The 75th Russian Women's Chess Championship was held concurrently in Moscow with the same schedule and format (11 rounds, 12 players). Anna Shukhman (aged 16, WGM) won the title with 7/10 points, half a point ahead of Leya Garifullina and Daria Charochkina.
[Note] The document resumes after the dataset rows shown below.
-- ==== Sys2Proof/Machine/Flow.lean ====
section
/-! DEFINITION. Flow: from the entry's return to the completion, held writes, pilots and media
operations, sweeps, and the resets of a controller, a port or the subsystem (chapter 12, R313, R315, R320,
R332, R347, R434). -/

namespace Sys2Proof.Machine

/-! ### SQ_ENTRY_RETURN (R315, R317, R329, R340, R341) -/

/-- The admin opcodes of R324. -/
def adminOps : List Nat :=
  [0x00, 0x01, 0x02, 0x04, 0x05, 0x06, 0x08, 0x09, 0x0A, 0x0C, 0x0D, 0x10, 0x11, 0x14, 0x15, 0x1C, 0x80, 0x81, 0x82, 0x84, 0x86]

/-- The I/O opcodes of R324. -/
def ioOps : List Nat := [0x00, 0x01, 0x02, 0x08, 0x09, 0x0C, 0x0D, 0x0E, 0x11, 0x15, 0x79, 0x7A, 0x7D]

/-- KIND of a command (R340). -/
def kindOf (s : State) (r : TagRec) : Nat :=
  if !isIo s r then 3
  else match opOf s r with
    | .read | .verify => 0
    | .write | .zeroes | .append | .dealloc => 1
    | .zone => 2
    | _ => 4

/-- The media-time estimate of a command (R317). -/
def estimate (s : State) (r : TagRec) : Nat :=
  match opOf s r with
  | .read | .verify => s.quay.par.mtEstRd
  | .write | .append => s.quay.par.mtEstWr * nlbOf s.quay.sas r.cmd
  | .zeroes => if isZoned s (nsidOf s r) then s.quay.par.mtEstWr * nlbOf s.quay.sas r.cmd else 0
  | _ => 0

/-- Blocks a command transfers over the host interface, at least 1 (R317). -/
def xferBlocks (s : State) (r : TagRec) : Nat :=
  match opOf s r with
  | .read | .write | .append => max 1 (nlbOf s.quay.sas r.cmd)
  | _ => 1

/-- RECOV_LIMIT of a command in ms, 0 no limit (R329): TLER × 100 ms of its namespace, or the RECOVERY
TIME LIMIT of its logical unit's mode page, capped at 60,000 ms; else the device default. -/
def recovOf (s : State) (r : TagRec) : Nat :=
  if s.quay.sas then
    match (fnOf s r.func).modePages.find? fun p => p.1 = 1 with
    | some p => min (beNat ((p.2.drop 10).take 2)) 60000
    | none => s.chnDev.now.recovLimit
  else
    match (s.quay.funcs.flatMap (·.features)).find? fun e => decide (e.1 = 5) && decide (e.2.1 = r.cmd.nsid) with
    | some e => min (e.2.2 % 65536 * 100) 60000
    | none => s.chnDev.now.recovLimit

/-- The command of a tag is known: its kind, its charges and its limit (R317, R329, R340). -/
def knowCmd (s : State) (r : TagRec) : State :=
  let est := estimate s r
  let s1 := chargeM (chargeB s r.func (xferBlocks s r)) r.func est
  rescale (updTag s1 r.tag fun x => { x with kind := kindOf s r, charge := est, recovMs := recovOf s r })

/-- SQ_ENTRY_RETURN: the entry of the oldest grant returns; an unsupported opcode ends at once (R324). -/
def execSqEntryReturn (c : HostCmd) (s : State) : Host.Outcome State Fault Refusal :=
  .next (match s.quay.grants with
    | [] => s
    | (f, q) :: rest =>
      if powered s && !s.bw.started then
        let s1 := updQuay s fun x => { x with grants := rest }
        match s.cmds.tags.find? fun r => decide (r.func = f) && decide (r.qid = q) && r.await with
        | none => s1
        | some r =>
          let r1 := { r with cmd := c, cid := c.cid, await := false }
          let s2 := knowCmd (updTag s1 r.tag fun _ => r1) r1
          refresh (if (if q = 0 then adminOps.contains c.opc else ioOps.contains c.opc) then s2 else finish s2 r.tag (stG 0x01))
      else s)

/-! ### Writes (R13, R14, R252, R326, R331, R342, R348) -/

/-- Blocks of writes whose data is being fetched: they will join the dirty count (R251). -/
def reserved (s : State) : Nat :=
  (s.cmds.tags.filter fun r => decide (r.stage = 3) && !r.installed && !r.aborted &&
    ([IoOp.write, .append].contains (opOf s r) || takesRange s r)).foldl (fun a r => a + nlbOf s.quay.sas r.cmd) 0

/-- The blocks of a write would take the dirty count above the bound; on the way below 5,400 rpm no write is
admitted while the cache holds 1.5 GiB or more (R135, R252). -/
def overBound (s : State) (r : TagRec) : Bool :=
  decide (bEff s < dirtyBlocks s + reserved s + nlbOf s.quay.sas r.cmd) ||
    (decide ((aimOf s).1 < 43200) && decide (bound15 ≤ dirtyBlocks s))

/-- Dredging holds a conventional write (R252, R265). -/
def dredgeHolds (s : State) (r : TagRec) : Bool :=
  !isZoned s (nsidOf s r) && decide (0 < logPool s) && convHeld s

/-- The data fetch of a write starts; the zero data of a Write Zeroes needs none (R341). -/
def fetchData (s : State) (r : TagRec) : State :=
  let n := nlbOf s.quay.sas r.cmd
  match nsAt s (nsidOf s r) with
  | none => s
  | some ns =>
    let first := match r.taken with | some x => x.2.1 | none => slbaOf r.cmd
    let zs := (List.range n).map fun k => zeroBlock s ns r.func (r.charge / max n 1) (first + k)
    updTag s r.tag fun x =>
      { x with stage := 3, held := false, lba := first,
               inPond := if opOf s r = .zeroes ∧ ns.zoned then zs else [],
               fetchedBlks := if opOf s r = .zeroes then n else 0 }

/-- A write starts its data fetch, or is held in Quay fetch order (R252). -/
def startWrite (s : State) (r : TagRec) : State :=
  if overBound s r ∨ dredgeHolds s r then
    updTag (updBrt s fun e => { e with held := e.held ++ [r.tag] }) r.tag fun x => { x with held := true }
  else fetchData s r

/-- Held writes released in fetch order, up to one that the bound still holds; one that only dredging
holds does not keep zone writes (R252, R265). -/
def releaseHeld : List Tag → State → State
  | [], s => s
  | t :: ts, s =>
    match tagAt s t with
    | none => releaseHeld ts s
    | some r =>
      if dredgeHolds s r then releaseHeld ts s
      else if overBound s r then s
      else releaseHeld ts (fetchData (updBrt s fun e => { e with held := e.held.filter (· ≠ t) }) r)

/-- HELD_WRITE_RELEASE (R252). -/
def execHeldWriteRelease (s : State) : Host.Outcome State Fault Refusal :=
  .next (if live s && !s.bw.started then releaseHeld s.brt.held s else s)

/-- A write ends before its commit point: what it fetched goes back, its range is zero-filled (R536). -/
def failWrite (s : State) (r : TagRec) (st : St) : State := finish (stopWork s r) r.tag st

/-- Cut a list into pieces of `n`. -/
def chunks (n : Nat) : Nat → List Byte → List (List Byte)
  | 0, _ => []
  | k + 1, bs => bs.take n :: chunks n k (bs.drop n)

/-- The blocks of write data as they go to the pond, or the status of the first that fails its check. -/
def pondBlocks (s : State) (n : Ns) (r : TagRec) (data pi : List Byte) : Except St (List CBlock) :=
  let m := data.length / 4096
  let pract := practOf s.quay.sas r.cmd
  let ps := chunks (piLen n.lbaf) m pi
  let one := fun (x : List Byte × Nat) =>
    let k := r.fetchedBlks + x.2
    let lba := r.lba + k
    let p := if pract then makePi n.lbaf (guardOf n.lbaf x.1) (r.cmd.dw15 % 65536) (refOf s.quay.sas n r.cmd lba k)
      else ps.getD x.2 []
    let y := readPi n.lbaf p
    let q := if opOf s r = .append ∧ bitAt r.cmd.dw12 25 then makePi n.lbaf y.1 y.2.1 (y.2.2 + (r.lba - slbaOf r.cmd)) else p
    match (if pract then none else checkPi s.quay.sas n r.cmd lba k p x.1) with
    | some e => (Except.error e : Except St CBlock)
    | none => .ok { nsid := n.nsid, lba := lba, func := r.func, est := r.charge / max (nlbOf s.quay.sas r.cmd) 1,
                    data := encBlock s n.nsid lba x.1, pi := storePi n lba q, keyslot := n.nsid - 1, pifmt := pifmtOf n }
  ((chunks 4096 m data).zipIdx).mapM one

/-- HOST_DATA_RECEIVED: data of a write arrives, is checked and encrypted, and lies in ponds; poisoned
data or a failing check ends the write (R13, R268, R326, R331, R367). -/
def execHostDataReceived (t : Tag) (data : List Byte) (pi : List Byte) (poisoned : Bool) (s : State) :
    Host.Outcome State Fault Refusal :=
  .next (match tagAt s t with
    | some r =>
      let n := nlbOf s.quay.sas r.cmd
      let m := data.length / 4096
      if powered s && !s.bw.started && decide (r.stage = 3) && !r.latch && [IoOp.write, .append].contains (opOf s r) &&
          decide (0 < m) && decide (data.length % 4096 = 0) && decide (r.fetchedBlks + m ≤ n) then
        if poisoned then failWrite s r (stG 0x04)
        else match nsAt s (nsidOf s r) with
          | none => s
          | some ns =>
            match pondBlocks s ns r data pi with
            | .error e => failWrite s r e
            | .ok bs => updTag s t fun x => { x with inPond := x.inPond ++ bs, fetchedBlks := x.fetchedBlks + m }
      else s
    | none => s)

/-- Earlier overlapping reads have their lookups done and earlier overlapping writes stand (R348). -/
def mayInstall (s : State) (r : TagRec) : Bool :=
  !(earlier s r).any fun x => decide (x.stage < 5) && overlap s r x &&
    ((readsOp (opOf s x) && !x.lookedUp) || (writesOp (opOf s x) && !x.installed))

/-- A conventional write needs a log berth that can be bound (R241, R260). -/
def logRoom (s : State) (n : Ns) : Bool := n.zoned || (readyBuilder s 0 n.layout).isSome

/-- WRITE_INDEX_ACK: the index entries or chart changes are acknowledged; the write commits and its
status is fixed (R14, R342, R348). -/
def execWriteIndexAck (t : Tag) (s : State) : Host.Outcome State Fault Refusal :=
  .next (match tagAt s t with
    | some r =>
      let o := opOf s r
      let all := if o = .dealloc then true else decide (r.fetchedBlks = nlbOf s.quay.sas r.cmd)
      if live s && !s.bw.started && decide (r.stage = 3) && !r.latch && !r.installed && writesOp o && all && mayInstall s r then
        match nsAt s (nsidOf s r) with
        | none => s
        | some n =>
          let s1 := updTag s t fun x => { x with installed := true, inPond := [] }
          if o = .dealloc ∨ (o = .zeroes ∧ !n.zoned) then
            finishOk (forEach (rangesOf s r) s1 fun s x => deallocRange s n x) t
          else if !logRoom s n then finish (noEligible s n.layout) t (stRetry 0x81)
          else finishOk (forEach r.inPond s1 (installOne n)) t (if o = .append then r.zmLba else 0)
      else s
    | none => s)

/-! ### COMPLETION_POST (R15, R26, R332, R338, R355, R356) -/

/-- What a completion counts in the tally (R332). -/
def tallyPost (s : State) (r : TagRec) (ok : Bool) : State :=
  if !isIo s r then s
  else
    let o := opOf s r
    let bytes := 4096 * nlbOf s.quay.sas r.cmd
    let s1 := tallyF s r.func fun x => match o with
      | .read => { x with reads := x.reads + 1 }
      | .write | .append | .zeroes => { x with writes := x.writes + 1 }
      | _ => { x with other := x.other + 1 }
    if !ok then s1
    else match o with
      | .read => tallyF s1 r.func fun x => { x with bytesRead := x.bytesRead + bytes }
      | .write | .append => tallyF s1 r.func fun x => { x with bytesWritten := x.bytesWritten + bytes }
      | _ => s1

/-- The completion entry's status field: code, type and DNR. -/
def statusField (st : St) : Nat := st.1 % 2 ^ 11 + b2n st.2 * 2 ^ 14

/-- A completion entry is written to its queue, with its interrupt (R312, R338). -/
def postCqe (s : State) (r : TagRec) (m : Mooring) (st : St) : State :=
  let n := m.cqSize + 1
  let tail := (m.cqTail + 1) % n
  let s1 := emit s (.cqe r.func.val r.qid r.cid (statusField st) r.dw0 m.phase)
  let s2 := updMoor (touchMoor s1 r.func r.qid) r.func r.qid fun x =>
    { x with cqTail := tail, phase := if tail = 0 then !x.phase else x.phase }
  let s3 := if m.ien then emit s2 (.msix r.func.val m.vector) else s2
  if st.1 = 0 then s3 else logErr s3 r.func r.qid r.cid (statusField st) (nsidOf s r) 0

/-- Every task that a function of R355 swept has ended. -/
def taskDone (s : State) (k : TmTask) : Bool :=
  (s.cmds.tags.filter fun r => k.tags.contains r.tag).all fun r => decide (r.stage = 5) && r.noPost

/-- A swept task returns its tag and counts as posted (R26, R355). -/
def endSwept (s : State) (r : TagRec) : State := releaseTag (updFn s r.func fun x => { x with posted := x.posted + 1 }) r.tag

/-- The functions of R355 whose swept tasks have all ended are answered. -/
def endTasks (s : State) : State :=
  let ds := s.cmds.tasks.filter (taskDone s)
  let gone := s.cmds.tags.filter fun r => ds.any fun k => k.tags.contains r.tag
  let s1 := updCmds s fun c => { c with tasks := c.tasks.filter fun k => !ds.contains k }
  forEach (ds.filter fun k => decide (k.code ≠ 0)) (forEach gone s1 endSwept) fun s k => emit s (.taskResp k.func.val k.code 0)

/-- COMPLETION_POST: the completion entry or response is issued and the tag returns (R338, R356). -/
def execCompletionPost (t : Tag) (s : State) : Host.Outcome State Fault Refusal :=
  .next (match tagAt s t with
    | some r =>
      match r.status with
      | some st =>
        if live s && !s.bw.started && decide (r.stage = 5) then
          let done := fun s : State => refresh (endTasks (releaseTag (countPosted (tallyPost s r (decide (st.1 = 0))) r) t))
          if r.noPost then (if s.quay.sas then s else refresh (releaseTag s t))
          else if s.quay.sas then done (emit s (.sasResp r.func.val r.cid (sasOf st.1)))
          else match moorAt s r.func r.qid with
            | some m =>
              if m.cqMade && moorReady s r.func r.qid && decide ((m.cqTail + 1) % (m.cqSize + 1) ≠ m.cqHead) then done (postCqe s r m st)
              else s
            | none => s
        else s
      | none => s
    | none => s)

/-! ### Pilots (R346, R347) -/

/-- PILOT_ENTRY: the next waiting operation enters (R346). -/
def execPilotEntry (a : Act) (s : State) : Host.Outcome State Fault Refusal :=
  .next (if live s && !s.bw.started then updCmds s fun c => { c with pilots := vupd c.pilots a (enterPilot s.us (hotOp s)) } else s)

/-- An operation may be dispatched. -/
def waits (s : State) (o : PilotOp) : Bool := !o.dispatched && hotOp s o && (o.write || !headDead s o.head)

/-- The guaranteed shares in per cent, in the order of R347's ties: rebuild, dredging, reshaping, patrol. -/
def shareOf (s : State) (cls : Nat) : Nat :=
  if cls = 1 then (if critical s then s.rbld.par.rebuildCrit else s.rbld.par.rebuildFloor)
  else if cls = 2 then (if fBelow s s.brtPar.dredgeLow then s.brtPar.dredgeShare else 0)
  else if cls = 3 then s.rbld.par.reshapeShare
  else if cls = 4 then s.brtPar.patrolShare
  else 0

/-- A class is below its guaranteed share of the 1 s window. -/
def belowShare (s : State) (p : Pilot) (cls : Nat) : Bool := decide (usedOf p cls < shareOf s cls * 10000)

/-- The class furthest below its share, as a fraction of that share (R347 rule 2). -/
def shareClass (s : State) (p : Pilot) : Option Nat :=
  let cs := [1, 2, 3, 4].filter fun c => belowShare s p c && p.entries.any fun o => waits s o && decide (o.cls = c)
  cs.foldl (fun o c => match o with
    | some b => if usedOf p c * shareOf s b < usedOf p b * shareOf s c then some c else some b
    | none => some c) none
Shukhman secured victory by defeating Garifullina in the final round (the first game to finish that round).
Alisa Galliamova withdrew around the halfway stage due to health reasons, and her results were annulled.

=== Crosstable ===

Rk: Player; Title; Fed; 1; 2; 3; 4; 5; 6; 7; 8; 9; 10; 11; 12; Pts
1: Anna Shukhman; WGM; RUS; *; 1; ½; ½; ½; ½; 0; 1; 1; 1; 1; (+); 7
2: Leya Garifullina; IM; RUS; 0; *; 1; ½; 1; 1; 1; 0; 1; ½; ½; -1; 6.5
3: Daria Charochkina; IM; RUS; ½; 0; *; 1; 1; 0; ½; 1; ½; 1; 1; -1; 6.5
4: Polina Shuvalova; IM; RUS; ½; ½; 0; *; 0; ½; 1; ½; 1; 1; 1; (+); 6
5: Ekaterina Goltseva; WGM; RUS; ½; 0; 0; 1; *; ½; ½; ½; 1; ½; 1; (+); 5.5
6: Ekaterina Kovalevskaya; IM; RUS; ½; 0; 1; ½; ½; *; 0; ½; ½; ½; 1; (½); 5
7: Anastasia Bodnaruk; IM; RUS; 1; 0; ½; 0; ½; 1; *; 0; 1; ½; 0; (+); 4.5
8: Olga Girya; GM; RUS; 0; 1; 0; ½; ½; ½; 1; *; 0; 0; 1; (+); 4.5
9: Valentina Gunina; GM; RUS; 0; 0; ½; 0; 0; ½; 0; 1; *; 1; 1; -1; 4
10: Margarita Potapova; WIM; RUS; 0; ½; 0; 0; ½; ½; ½; 1; 0; *; ½; -1; 3.5
11: Yana Zhapova; WGM; RUS; 0; ½; 0; 0; 0; 0; 1; 0; 0; ½; *; (+); 2
12: Alisa Galliamova; IM; RUS; (-); 0; 0; (-); (-); (½); (-); (-); 0; 0; (-); *; 0

Note: (+) and (-) notations reflect adjustments due to Galliamova's withdrawal.

== Prize fund ==
The total prize fund for the superfinals was 11 million RUB. Each Russian champion (open and women's) received a LADA car from JSC AvtoVAZ, the official automobile partner of the event.

== Organization ==
The tournament was organized by the Chess Federation of Russia with support from the Ministry of Sports of the Russian Federation.